Pull out each line of the data that includes the word "writeRegs".

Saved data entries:
=-=-=
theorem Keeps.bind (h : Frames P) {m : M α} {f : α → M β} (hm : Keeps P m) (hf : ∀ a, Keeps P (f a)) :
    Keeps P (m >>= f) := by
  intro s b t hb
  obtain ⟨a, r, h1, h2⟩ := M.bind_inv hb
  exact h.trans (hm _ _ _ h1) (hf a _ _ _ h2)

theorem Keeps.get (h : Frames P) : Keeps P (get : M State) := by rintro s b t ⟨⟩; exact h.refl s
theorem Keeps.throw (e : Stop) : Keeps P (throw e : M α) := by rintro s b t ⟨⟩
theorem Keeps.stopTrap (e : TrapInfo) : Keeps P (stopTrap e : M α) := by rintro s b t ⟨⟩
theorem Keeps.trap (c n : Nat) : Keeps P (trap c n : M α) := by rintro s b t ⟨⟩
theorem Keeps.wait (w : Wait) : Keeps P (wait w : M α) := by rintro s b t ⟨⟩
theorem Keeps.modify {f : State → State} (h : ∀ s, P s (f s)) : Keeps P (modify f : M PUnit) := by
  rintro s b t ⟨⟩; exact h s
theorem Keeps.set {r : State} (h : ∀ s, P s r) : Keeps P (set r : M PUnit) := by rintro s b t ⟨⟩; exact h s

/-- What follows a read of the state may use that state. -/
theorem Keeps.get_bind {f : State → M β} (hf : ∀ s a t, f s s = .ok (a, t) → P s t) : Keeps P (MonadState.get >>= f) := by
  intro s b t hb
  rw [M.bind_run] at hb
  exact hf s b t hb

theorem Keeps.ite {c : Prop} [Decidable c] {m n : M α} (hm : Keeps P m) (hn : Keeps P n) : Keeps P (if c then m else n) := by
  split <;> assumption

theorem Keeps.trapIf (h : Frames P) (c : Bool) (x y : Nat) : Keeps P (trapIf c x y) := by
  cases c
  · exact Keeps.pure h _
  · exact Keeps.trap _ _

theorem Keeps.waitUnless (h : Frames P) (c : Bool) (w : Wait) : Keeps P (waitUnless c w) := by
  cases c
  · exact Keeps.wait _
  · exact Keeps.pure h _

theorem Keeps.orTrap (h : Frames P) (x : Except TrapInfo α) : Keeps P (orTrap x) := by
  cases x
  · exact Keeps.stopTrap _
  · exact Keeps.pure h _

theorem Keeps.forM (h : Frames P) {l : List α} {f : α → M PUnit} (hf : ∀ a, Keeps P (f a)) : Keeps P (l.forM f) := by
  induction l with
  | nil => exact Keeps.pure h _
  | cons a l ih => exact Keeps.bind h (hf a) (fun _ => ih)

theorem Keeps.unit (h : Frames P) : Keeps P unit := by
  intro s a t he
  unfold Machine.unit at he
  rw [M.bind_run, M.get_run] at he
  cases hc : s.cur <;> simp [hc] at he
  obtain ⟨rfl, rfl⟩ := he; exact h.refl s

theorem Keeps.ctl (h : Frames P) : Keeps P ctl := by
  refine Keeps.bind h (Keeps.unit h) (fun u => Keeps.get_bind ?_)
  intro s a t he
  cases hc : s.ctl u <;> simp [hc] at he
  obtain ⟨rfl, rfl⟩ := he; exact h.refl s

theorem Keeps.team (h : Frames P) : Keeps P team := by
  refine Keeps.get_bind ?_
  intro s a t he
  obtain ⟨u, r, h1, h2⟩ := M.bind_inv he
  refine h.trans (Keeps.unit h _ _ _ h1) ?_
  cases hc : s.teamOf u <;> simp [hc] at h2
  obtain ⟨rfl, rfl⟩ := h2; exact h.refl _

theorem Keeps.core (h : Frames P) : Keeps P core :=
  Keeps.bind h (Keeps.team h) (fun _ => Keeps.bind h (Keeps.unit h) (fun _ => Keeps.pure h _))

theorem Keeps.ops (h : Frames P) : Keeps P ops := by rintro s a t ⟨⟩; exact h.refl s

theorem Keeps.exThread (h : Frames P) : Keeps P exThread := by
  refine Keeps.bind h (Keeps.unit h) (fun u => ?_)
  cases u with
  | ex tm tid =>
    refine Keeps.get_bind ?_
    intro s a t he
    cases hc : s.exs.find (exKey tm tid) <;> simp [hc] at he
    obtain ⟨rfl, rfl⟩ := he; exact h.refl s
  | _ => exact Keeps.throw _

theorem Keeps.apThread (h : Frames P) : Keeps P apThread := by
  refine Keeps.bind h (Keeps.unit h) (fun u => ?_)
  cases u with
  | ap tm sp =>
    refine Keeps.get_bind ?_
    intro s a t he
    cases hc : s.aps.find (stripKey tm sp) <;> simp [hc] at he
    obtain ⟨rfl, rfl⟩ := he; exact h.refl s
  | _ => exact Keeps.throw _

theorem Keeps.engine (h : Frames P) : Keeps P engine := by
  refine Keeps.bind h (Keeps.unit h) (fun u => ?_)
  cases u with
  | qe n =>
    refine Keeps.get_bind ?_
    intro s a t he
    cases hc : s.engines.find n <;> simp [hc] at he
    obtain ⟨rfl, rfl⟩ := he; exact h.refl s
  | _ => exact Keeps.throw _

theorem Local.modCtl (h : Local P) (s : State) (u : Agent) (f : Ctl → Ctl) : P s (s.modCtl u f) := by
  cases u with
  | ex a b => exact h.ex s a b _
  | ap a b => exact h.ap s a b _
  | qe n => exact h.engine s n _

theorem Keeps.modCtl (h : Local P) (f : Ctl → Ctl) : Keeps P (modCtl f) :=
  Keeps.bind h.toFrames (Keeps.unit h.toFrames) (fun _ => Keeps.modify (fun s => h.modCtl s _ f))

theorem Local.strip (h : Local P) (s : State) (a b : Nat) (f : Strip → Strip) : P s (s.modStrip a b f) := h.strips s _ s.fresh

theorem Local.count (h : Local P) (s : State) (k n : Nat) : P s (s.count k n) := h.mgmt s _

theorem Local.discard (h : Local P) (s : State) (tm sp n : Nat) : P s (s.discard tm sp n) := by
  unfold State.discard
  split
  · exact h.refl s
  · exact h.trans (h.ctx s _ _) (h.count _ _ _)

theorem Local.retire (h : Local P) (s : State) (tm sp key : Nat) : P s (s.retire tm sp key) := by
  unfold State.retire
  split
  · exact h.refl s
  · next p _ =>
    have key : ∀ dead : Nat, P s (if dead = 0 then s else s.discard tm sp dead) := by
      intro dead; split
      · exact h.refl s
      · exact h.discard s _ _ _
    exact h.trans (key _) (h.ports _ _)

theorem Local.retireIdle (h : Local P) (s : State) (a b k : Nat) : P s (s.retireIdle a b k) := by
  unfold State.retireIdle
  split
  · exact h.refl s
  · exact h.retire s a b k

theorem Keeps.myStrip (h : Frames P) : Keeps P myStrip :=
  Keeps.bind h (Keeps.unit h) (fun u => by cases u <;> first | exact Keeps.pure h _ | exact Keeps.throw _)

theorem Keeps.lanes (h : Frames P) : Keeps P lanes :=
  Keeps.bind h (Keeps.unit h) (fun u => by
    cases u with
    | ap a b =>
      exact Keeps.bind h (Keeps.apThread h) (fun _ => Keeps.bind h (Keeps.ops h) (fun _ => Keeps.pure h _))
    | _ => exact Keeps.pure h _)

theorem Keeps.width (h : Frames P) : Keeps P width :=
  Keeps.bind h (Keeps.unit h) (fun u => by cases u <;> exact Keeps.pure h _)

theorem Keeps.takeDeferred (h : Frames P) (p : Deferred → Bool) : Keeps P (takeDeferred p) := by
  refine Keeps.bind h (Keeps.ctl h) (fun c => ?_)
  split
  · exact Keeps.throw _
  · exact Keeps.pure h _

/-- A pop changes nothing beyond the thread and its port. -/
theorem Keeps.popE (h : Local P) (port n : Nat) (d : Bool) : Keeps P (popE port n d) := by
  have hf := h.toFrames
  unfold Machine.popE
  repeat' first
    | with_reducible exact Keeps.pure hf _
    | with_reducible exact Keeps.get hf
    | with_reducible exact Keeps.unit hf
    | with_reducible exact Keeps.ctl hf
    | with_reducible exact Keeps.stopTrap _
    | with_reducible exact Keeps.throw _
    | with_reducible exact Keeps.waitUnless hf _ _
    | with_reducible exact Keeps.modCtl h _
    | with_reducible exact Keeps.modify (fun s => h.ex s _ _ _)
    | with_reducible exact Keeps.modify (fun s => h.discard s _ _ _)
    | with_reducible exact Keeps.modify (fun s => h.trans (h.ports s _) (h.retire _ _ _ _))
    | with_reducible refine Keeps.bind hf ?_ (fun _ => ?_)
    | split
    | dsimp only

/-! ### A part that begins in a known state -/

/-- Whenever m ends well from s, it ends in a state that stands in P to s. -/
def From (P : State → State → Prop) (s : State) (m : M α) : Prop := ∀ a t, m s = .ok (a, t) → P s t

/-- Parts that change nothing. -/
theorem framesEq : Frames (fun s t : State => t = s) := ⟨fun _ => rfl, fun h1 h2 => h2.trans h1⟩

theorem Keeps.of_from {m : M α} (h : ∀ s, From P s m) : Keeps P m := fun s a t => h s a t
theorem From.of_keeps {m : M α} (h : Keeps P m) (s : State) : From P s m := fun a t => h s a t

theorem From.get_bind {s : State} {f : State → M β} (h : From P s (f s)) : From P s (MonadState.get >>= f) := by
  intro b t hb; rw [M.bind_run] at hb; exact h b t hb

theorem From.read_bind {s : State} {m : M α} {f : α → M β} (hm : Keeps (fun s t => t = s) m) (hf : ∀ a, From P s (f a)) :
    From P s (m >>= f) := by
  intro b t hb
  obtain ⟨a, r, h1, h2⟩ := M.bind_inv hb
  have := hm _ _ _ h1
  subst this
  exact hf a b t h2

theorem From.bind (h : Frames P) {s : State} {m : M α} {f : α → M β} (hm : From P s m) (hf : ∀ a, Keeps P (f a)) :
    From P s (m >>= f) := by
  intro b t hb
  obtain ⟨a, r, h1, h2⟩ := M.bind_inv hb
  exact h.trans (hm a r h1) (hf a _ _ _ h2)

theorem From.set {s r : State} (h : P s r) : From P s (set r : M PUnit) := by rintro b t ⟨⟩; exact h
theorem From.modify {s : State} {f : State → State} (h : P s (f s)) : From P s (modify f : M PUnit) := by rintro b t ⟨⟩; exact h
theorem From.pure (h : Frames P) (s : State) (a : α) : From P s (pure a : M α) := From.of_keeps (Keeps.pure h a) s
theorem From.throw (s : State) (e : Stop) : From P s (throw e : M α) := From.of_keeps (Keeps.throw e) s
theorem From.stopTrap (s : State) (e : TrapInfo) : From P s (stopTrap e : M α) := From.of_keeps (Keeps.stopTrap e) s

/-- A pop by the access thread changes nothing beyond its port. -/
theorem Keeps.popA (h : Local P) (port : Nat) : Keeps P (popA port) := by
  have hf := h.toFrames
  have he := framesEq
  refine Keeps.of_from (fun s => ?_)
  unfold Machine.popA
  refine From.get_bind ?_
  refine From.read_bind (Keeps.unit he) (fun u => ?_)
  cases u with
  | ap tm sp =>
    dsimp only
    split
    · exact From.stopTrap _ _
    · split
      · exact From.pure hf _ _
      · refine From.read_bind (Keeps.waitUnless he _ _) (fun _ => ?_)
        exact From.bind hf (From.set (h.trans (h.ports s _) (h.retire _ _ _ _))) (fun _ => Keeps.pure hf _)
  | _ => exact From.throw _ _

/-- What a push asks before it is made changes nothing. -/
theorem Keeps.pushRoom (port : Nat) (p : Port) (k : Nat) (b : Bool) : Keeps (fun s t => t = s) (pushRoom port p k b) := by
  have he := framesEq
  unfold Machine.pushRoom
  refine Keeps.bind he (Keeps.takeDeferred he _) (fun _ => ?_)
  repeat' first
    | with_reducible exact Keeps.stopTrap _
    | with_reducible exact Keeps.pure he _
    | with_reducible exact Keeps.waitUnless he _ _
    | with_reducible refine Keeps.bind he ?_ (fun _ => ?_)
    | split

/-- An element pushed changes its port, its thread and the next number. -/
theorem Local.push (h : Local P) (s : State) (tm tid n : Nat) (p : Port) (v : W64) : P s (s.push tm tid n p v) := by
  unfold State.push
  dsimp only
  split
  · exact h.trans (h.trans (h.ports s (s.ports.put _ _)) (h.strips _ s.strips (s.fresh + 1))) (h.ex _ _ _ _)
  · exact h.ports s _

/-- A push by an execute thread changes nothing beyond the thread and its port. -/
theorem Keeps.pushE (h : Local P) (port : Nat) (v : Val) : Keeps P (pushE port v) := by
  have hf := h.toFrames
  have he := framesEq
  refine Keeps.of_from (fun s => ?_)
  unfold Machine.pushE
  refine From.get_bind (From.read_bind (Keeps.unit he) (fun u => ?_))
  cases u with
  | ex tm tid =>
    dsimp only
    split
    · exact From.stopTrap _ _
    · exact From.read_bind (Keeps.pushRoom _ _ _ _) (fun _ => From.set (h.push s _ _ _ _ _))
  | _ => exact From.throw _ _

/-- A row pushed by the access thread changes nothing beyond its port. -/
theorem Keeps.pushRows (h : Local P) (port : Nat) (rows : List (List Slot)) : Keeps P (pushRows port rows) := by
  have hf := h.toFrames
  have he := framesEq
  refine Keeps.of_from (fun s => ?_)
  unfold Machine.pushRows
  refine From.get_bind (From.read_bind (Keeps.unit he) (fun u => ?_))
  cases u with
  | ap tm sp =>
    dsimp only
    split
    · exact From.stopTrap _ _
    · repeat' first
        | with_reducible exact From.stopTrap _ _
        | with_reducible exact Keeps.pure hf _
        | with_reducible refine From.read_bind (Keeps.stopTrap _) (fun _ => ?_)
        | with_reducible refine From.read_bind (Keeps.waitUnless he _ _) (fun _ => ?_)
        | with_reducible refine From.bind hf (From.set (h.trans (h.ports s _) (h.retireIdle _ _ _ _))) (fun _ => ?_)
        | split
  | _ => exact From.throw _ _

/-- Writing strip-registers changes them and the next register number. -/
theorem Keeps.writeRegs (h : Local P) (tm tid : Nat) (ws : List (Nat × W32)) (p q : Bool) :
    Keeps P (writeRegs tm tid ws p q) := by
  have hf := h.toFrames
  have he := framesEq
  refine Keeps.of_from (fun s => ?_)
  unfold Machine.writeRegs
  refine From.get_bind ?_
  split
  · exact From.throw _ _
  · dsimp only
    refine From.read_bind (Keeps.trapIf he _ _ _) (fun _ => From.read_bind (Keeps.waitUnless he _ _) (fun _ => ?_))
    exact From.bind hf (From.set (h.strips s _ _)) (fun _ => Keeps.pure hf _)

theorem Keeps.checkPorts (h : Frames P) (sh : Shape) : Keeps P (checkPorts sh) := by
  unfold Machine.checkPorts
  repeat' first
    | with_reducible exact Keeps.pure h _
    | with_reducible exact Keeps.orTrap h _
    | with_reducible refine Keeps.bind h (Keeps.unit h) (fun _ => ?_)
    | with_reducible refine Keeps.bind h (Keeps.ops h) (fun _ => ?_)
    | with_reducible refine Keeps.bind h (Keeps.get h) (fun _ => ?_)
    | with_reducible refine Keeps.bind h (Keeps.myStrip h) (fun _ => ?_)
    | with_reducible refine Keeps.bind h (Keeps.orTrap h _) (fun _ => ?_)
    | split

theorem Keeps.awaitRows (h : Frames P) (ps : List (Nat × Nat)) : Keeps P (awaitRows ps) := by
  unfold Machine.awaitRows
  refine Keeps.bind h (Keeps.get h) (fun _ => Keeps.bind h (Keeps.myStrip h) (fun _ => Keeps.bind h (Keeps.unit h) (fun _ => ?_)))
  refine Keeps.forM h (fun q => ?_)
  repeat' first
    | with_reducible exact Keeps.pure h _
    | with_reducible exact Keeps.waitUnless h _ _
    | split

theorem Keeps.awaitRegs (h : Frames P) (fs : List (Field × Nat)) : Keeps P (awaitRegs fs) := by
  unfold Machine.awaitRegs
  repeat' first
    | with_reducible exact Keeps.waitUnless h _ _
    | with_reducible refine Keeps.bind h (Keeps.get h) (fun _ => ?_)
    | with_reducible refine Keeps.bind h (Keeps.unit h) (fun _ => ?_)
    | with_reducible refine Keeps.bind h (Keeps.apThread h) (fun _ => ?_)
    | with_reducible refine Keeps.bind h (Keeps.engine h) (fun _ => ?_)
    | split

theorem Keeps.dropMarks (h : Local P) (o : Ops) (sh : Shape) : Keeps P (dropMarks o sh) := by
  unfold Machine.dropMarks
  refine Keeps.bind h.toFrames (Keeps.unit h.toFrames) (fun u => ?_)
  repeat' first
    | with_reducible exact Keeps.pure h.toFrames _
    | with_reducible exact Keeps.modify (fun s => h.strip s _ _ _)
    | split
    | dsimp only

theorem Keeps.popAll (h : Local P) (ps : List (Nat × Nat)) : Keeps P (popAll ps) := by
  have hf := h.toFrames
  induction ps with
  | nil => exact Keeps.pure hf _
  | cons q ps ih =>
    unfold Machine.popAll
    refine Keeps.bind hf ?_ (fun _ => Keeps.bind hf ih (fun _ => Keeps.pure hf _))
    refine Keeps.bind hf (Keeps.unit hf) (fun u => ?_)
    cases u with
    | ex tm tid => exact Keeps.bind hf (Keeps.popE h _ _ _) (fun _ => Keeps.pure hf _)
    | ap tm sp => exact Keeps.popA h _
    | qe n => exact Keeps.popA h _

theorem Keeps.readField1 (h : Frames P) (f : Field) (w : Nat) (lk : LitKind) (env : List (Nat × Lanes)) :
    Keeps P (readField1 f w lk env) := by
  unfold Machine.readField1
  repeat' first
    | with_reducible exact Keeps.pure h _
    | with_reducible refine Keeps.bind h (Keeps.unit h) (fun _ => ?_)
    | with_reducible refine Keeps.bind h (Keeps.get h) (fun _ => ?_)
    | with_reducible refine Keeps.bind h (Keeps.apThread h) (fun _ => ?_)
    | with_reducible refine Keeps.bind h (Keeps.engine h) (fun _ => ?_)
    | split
=-=-=
Answer for the task:
theorem Keeps.writeRegs (h : Local P) (tm tid : Nat) (ws : List (Nat × W32)) (p q : Bool) :
    Keeps P (writeRegs tm tid ws p q) := by
  unfold Machine.writeRegs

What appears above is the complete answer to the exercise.